> _SUPPLIED DATA_:
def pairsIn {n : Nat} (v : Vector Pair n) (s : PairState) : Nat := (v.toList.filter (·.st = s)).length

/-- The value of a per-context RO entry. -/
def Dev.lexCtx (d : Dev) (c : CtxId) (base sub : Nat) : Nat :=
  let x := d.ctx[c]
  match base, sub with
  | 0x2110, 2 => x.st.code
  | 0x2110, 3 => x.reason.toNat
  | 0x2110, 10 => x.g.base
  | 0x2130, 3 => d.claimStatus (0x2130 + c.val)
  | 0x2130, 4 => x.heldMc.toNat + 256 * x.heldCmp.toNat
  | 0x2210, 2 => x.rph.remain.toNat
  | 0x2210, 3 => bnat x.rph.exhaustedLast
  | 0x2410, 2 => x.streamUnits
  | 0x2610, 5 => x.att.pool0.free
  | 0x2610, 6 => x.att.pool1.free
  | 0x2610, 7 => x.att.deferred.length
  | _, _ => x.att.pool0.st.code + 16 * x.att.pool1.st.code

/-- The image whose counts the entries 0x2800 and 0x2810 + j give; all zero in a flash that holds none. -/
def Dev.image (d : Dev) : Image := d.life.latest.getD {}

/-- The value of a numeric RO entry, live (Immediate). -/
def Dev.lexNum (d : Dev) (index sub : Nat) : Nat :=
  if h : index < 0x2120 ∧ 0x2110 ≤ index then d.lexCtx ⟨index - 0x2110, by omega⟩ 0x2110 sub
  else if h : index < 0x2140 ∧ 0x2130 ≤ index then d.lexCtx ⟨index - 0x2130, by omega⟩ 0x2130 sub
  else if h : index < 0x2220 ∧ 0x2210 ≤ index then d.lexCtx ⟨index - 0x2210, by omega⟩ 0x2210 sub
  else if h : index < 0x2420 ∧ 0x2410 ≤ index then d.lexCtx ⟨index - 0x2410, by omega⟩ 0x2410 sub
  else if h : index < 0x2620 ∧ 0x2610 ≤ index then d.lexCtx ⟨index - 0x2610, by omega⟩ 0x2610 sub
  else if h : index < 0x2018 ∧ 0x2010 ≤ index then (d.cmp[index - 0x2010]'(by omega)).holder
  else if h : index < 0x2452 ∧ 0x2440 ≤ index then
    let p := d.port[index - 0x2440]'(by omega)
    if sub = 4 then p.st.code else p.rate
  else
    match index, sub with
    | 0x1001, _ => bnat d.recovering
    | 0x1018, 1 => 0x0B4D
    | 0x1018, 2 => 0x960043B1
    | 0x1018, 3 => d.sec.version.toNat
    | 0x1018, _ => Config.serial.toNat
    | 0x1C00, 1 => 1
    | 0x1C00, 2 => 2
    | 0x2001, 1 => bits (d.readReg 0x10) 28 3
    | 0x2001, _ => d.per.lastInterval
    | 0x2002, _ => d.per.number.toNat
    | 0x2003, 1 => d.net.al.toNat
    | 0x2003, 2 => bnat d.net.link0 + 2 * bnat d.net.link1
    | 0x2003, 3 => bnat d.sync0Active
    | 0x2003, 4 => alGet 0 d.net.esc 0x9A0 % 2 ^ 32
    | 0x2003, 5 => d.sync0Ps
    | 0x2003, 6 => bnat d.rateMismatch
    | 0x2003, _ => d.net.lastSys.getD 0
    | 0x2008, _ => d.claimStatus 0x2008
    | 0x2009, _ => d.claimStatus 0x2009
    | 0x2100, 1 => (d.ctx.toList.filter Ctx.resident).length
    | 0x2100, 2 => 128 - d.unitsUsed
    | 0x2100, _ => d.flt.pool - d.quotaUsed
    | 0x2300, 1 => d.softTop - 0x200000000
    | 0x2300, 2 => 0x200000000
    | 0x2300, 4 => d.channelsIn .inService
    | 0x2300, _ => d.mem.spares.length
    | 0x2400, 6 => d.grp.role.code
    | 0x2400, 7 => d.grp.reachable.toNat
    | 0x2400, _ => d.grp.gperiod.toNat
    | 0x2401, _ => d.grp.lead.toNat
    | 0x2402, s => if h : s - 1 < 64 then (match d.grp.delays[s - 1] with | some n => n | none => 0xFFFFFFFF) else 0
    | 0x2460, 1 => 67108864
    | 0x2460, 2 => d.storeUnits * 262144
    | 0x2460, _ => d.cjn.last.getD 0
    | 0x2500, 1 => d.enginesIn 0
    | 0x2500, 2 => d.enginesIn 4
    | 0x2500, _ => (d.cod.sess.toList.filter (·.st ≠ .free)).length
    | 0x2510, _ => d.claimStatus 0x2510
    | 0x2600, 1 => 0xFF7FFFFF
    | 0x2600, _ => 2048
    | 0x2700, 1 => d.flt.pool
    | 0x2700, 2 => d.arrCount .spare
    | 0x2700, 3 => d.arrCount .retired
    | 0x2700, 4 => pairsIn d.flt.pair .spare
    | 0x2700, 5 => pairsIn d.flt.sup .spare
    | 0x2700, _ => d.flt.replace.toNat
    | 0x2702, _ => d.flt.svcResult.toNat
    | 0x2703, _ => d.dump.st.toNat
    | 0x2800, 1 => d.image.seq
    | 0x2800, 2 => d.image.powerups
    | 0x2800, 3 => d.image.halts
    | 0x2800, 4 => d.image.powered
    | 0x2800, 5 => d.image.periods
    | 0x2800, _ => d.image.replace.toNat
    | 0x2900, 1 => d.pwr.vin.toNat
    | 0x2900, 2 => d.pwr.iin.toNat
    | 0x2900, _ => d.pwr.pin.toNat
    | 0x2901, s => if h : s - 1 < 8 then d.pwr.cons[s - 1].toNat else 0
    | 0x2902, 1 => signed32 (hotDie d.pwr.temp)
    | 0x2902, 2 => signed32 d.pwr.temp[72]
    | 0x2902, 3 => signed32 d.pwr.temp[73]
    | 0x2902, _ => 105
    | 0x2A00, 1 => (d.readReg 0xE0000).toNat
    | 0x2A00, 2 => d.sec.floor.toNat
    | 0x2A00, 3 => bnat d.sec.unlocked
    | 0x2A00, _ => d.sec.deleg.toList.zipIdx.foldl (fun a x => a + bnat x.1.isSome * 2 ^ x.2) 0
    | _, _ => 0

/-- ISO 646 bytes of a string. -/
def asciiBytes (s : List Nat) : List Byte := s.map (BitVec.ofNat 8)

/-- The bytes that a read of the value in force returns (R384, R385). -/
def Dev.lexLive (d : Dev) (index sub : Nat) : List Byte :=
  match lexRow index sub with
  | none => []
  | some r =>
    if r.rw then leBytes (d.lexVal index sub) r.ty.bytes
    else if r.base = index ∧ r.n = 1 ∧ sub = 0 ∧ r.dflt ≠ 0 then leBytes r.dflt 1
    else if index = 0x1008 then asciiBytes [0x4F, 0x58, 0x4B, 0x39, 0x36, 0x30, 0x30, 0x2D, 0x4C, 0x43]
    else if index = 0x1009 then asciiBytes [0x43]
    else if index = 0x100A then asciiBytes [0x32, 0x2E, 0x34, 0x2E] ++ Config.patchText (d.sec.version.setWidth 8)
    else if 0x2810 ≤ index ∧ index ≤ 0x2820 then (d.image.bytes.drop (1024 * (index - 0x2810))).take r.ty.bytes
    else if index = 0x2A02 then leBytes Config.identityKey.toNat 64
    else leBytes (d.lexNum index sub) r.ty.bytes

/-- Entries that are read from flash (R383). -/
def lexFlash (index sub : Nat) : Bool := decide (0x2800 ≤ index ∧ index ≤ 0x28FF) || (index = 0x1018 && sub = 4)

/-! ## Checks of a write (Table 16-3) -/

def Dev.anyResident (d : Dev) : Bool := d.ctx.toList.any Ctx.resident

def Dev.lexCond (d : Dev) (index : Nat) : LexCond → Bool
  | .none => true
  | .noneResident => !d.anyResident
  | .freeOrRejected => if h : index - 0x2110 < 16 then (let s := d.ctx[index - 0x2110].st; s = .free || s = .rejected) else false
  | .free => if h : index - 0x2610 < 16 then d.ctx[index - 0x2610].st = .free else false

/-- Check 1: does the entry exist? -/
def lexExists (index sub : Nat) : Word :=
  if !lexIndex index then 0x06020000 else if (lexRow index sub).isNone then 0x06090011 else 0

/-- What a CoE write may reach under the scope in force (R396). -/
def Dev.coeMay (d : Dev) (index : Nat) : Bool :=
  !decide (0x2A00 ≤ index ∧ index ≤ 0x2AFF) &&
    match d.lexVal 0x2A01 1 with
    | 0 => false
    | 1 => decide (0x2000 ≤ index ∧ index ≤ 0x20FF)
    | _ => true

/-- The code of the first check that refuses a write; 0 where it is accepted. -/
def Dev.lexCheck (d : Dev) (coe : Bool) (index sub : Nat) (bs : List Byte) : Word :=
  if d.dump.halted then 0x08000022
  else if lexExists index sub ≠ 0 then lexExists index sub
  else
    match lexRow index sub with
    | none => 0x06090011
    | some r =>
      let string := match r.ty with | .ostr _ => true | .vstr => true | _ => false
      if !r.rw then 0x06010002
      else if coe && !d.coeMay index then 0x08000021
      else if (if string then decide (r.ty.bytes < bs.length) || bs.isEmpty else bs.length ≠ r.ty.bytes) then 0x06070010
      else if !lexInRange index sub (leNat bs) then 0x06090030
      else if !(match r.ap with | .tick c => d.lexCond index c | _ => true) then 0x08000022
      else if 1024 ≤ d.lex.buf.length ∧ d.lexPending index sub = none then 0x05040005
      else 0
* * *
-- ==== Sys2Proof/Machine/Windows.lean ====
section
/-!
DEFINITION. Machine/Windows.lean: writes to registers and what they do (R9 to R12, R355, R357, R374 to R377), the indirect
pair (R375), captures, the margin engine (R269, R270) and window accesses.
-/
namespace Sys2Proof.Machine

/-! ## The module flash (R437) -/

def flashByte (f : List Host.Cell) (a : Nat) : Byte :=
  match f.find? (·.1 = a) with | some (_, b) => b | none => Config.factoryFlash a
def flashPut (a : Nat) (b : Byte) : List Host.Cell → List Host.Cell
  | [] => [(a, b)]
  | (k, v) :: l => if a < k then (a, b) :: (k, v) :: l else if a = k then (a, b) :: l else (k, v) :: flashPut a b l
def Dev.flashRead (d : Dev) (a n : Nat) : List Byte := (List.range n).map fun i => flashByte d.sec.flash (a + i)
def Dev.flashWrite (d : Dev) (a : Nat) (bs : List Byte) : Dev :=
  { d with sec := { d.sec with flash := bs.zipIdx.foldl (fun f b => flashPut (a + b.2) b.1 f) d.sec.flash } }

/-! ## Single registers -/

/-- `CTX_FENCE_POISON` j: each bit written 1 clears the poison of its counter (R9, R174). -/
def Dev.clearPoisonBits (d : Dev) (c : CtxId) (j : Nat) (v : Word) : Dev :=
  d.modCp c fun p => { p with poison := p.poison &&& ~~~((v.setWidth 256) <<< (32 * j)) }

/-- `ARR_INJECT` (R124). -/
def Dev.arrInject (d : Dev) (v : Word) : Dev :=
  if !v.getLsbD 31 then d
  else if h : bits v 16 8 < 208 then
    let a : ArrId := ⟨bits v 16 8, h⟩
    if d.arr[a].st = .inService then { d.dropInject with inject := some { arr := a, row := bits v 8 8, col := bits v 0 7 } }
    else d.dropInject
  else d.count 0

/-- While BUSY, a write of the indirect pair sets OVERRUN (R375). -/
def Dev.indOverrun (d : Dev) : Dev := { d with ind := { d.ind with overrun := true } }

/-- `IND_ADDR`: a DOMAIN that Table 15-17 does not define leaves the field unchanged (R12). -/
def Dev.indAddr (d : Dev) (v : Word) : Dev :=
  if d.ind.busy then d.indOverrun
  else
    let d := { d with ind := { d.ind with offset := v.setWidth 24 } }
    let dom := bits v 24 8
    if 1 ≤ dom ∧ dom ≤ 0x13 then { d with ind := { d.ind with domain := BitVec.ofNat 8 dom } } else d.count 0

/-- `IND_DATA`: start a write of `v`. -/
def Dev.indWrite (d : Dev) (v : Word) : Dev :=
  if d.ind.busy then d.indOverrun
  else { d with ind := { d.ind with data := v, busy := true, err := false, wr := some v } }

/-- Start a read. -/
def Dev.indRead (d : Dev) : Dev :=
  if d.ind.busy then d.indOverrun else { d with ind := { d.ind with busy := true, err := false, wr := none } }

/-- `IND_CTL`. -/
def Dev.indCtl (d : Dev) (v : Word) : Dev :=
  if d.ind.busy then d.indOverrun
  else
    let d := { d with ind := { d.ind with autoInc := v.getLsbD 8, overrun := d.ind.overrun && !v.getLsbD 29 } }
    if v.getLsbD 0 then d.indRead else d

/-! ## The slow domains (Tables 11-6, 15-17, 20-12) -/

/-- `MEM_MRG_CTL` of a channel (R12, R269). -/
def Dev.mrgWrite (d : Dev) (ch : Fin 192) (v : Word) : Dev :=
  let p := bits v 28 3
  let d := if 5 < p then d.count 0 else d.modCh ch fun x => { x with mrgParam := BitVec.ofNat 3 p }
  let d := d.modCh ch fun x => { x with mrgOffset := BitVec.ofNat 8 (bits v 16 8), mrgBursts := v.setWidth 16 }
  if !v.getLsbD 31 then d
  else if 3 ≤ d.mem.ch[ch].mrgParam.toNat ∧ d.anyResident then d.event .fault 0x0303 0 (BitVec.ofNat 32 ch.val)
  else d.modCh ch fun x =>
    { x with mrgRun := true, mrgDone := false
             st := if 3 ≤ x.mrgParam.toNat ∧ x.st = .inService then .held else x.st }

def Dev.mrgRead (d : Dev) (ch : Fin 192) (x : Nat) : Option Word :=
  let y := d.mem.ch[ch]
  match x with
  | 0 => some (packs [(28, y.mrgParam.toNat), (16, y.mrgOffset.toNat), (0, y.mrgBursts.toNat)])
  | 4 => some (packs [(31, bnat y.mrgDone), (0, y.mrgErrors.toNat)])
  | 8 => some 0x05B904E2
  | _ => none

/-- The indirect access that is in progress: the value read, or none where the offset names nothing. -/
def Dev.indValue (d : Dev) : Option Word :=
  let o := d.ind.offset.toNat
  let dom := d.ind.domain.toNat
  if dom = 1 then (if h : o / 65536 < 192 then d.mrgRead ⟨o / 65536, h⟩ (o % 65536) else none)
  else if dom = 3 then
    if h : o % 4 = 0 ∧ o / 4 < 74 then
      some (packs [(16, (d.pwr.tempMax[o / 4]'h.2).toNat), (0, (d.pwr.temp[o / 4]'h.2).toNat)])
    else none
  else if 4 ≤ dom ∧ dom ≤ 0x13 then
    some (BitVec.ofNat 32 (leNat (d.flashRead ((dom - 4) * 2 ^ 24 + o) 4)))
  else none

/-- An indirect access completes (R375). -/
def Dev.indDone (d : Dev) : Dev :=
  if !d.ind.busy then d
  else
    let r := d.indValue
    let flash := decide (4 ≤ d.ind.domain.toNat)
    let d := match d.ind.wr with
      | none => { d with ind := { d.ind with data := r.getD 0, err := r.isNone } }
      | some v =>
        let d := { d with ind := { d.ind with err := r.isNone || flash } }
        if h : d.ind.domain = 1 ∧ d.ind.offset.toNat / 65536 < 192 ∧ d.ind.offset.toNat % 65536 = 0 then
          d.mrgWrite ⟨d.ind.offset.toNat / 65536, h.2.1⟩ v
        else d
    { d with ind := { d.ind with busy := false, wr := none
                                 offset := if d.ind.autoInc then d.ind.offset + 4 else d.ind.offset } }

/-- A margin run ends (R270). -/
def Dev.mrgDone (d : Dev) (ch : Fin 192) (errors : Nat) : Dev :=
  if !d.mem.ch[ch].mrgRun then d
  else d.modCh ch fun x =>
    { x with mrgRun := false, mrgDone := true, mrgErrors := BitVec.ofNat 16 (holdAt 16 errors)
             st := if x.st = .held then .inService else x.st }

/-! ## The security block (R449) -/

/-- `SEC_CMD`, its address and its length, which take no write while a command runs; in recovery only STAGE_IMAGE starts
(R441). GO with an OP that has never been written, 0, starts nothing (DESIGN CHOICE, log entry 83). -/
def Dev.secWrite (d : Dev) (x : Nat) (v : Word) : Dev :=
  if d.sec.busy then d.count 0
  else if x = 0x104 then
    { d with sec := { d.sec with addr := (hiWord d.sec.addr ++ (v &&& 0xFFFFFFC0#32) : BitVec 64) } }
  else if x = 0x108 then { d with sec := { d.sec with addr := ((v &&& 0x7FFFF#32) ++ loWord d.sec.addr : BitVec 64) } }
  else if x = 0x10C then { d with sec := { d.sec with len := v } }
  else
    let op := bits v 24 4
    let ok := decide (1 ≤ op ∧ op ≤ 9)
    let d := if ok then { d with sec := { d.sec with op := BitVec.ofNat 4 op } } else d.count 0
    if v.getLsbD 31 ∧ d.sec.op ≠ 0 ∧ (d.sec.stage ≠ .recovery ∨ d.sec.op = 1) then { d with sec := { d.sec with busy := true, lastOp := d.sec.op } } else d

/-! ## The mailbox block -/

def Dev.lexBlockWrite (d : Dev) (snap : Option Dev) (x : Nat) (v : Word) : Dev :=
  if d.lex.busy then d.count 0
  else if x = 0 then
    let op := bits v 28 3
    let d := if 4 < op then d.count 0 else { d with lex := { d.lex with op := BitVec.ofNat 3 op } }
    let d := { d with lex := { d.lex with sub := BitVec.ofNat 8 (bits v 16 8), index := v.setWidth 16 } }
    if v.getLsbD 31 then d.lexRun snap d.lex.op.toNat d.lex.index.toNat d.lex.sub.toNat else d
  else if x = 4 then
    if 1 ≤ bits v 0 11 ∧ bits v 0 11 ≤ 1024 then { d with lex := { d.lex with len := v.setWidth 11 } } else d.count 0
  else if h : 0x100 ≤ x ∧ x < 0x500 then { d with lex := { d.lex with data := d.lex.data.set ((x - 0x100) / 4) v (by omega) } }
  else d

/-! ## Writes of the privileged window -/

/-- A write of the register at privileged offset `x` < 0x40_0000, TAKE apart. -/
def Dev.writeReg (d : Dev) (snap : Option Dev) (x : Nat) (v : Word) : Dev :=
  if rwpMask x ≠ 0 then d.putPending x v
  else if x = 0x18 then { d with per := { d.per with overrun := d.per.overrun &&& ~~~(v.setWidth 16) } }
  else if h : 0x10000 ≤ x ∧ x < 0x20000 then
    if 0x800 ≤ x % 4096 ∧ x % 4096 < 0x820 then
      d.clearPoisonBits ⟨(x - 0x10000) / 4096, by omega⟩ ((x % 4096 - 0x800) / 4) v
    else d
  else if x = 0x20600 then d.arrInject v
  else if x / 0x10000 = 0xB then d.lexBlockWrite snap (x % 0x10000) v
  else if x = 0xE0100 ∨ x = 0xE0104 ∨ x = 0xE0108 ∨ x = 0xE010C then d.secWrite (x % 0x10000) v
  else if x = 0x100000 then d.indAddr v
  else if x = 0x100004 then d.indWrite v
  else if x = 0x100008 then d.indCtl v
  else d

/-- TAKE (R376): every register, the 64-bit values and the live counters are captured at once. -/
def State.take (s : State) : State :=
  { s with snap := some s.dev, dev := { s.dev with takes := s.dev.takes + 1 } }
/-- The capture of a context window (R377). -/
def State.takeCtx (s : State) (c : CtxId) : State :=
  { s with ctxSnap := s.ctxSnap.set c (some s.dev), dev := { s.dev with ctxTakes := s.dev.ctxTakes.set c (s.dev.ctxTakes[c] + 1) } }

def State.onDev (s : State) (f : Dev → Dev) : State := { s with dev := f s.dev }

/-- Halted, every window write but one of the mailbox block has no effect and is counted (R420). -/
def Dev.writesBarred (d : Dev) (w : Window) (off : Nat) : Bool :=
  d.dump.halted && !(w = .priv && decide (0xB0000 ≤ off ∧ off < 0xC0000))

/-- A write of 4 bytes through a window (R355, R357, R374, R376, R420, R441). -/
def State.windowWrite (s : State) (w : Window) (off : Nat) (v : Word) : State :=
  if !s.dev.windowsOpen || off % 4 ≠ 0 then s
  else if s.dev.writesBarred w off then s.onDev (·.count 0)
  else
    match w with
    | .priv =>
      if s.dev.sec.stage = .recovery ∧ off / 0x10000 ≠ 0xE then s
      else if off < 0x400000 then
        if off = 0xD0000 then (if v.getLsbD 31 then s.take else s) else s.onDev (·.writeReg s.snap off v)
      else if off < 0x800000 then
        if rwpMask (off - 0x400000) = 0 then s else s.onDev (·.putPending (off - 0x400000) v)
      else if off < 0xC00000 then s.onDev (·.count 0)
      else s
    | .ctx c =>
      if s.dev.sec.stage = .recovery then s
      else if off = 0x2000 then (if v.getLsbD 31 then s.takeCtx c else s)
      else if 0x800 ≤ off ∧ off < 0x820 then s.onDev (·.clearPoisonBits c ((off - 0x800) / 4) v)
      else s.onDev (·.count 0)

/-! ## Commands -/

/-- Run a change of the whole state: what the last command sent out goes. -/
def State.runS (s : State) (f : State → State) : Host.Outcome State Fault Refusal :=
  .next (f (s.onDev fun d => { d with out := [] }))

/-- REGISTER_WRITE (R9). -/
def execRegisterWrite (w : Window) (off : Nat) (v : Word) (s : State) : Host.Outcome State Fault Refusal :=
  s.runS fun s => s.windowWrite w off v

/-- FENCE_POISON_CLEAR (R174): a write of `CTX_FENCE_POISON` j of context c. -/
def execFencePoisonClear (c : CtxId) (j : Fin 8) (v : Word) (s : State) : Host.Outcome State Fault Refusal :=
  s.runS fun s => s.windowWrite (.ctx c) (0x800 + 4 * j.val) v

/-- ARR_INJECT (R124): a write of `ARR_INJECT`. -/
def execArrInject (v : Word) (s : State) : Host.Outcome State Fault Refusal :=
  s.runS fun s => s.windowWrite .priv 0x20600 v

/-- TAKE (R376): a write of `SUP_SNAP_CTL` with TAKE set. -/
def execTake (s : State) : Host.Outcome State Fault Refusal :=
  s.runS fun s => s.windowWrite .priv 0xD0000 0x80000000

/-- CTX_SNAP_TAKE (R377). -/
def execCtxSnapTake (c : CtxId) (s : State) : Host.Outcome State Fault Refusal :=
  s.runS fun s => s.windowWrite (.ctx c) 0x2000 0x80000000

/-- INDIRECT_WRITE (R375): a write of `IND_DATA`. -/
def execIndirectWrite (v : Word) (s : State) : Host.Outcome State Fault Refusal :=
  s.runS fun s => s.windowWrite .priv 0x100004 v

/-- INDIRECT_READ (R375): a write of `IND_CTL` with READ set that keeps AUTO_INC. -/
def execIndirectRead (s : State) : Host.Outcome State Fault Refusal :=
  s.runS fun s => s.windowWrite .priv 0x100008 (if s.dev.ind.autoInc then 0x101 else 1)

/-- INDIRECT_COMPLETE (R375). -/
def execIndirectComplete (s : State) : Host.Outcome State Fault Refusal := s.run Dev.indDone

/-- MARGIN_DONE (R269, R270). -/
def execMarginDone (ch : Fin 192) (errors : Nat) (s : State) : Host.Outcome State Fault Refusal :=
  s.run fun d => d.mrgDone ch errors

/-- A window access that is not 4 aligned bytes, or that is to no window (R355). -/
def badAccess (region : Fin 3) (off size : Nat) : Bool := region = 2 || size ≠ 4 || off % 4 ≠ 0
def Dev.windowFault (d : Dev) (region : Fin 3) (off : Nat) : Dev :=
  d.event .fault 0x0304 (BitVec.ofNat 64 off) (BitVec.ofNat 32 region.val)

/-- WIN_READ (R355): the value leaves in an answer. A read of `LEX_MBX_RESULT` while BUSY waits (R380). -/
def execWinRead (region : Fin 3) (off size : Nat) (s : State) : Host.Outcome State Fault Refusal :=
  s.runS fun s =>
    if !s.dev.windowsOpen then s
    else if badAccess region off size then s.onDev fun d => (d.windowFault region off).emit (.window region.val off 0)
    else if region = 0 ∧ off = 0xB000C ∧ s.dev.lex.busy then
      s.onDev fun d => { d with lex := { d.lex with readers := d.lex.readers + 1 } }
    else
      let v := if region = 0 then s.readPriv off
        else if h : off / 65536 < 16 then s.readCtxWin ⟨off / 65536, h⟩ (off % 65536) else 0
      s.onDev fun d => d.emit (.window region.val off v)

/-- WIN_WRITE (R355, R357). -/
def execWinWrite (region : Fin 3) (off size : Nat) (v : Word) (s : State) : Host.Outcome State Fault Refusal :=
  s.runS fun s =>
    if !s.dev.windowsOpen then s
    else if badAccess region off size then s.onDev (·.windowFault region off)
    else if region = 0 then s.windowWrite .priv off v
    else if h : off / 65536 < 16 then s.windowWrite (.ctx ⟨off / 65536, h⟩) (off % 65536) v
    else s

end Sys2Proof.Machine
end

> _HOW TO COMPLETE THIS TASK_: Within the material above, the line with "3 => bnat x.rph.exhaustedLast" opens the range and the line with "if h : index < 0x2120" closes it; reproduce that range word for word.

> _OUTPUT OF THE EXERCISE_:
  | 0x2210, 3 => bnat x.rph.exhaustedLast
  | 0x2410, 2 => x.streamUnits
  | 0x2610, 5 => x.att.pool0.free
  | 0x2610, 6 => x.att.pool1.free
  | 0x2610, 7 => x.att.deferred.length
  | _, _ => x.att.pool0.st.code + 16 * x.att.pool1.st.code

/-- The image whose counts the entries 0x2800 and 0x2810 + j give; all zero in a flash that holds none. -/
def Dev.image (d : Dev) : Image := d.life.latest.getD {}

/-- The value of a numeric RO entry, live (Immediate). -/
def Dev.lexNum (d : Dev) (index sub : Nat) : Nat :=
  if h : index < 0x2120 ∧ 0x2110 ≤ index then d.lexCtx ⟨index - 0x2110, by omega⟩ 0x2110 sub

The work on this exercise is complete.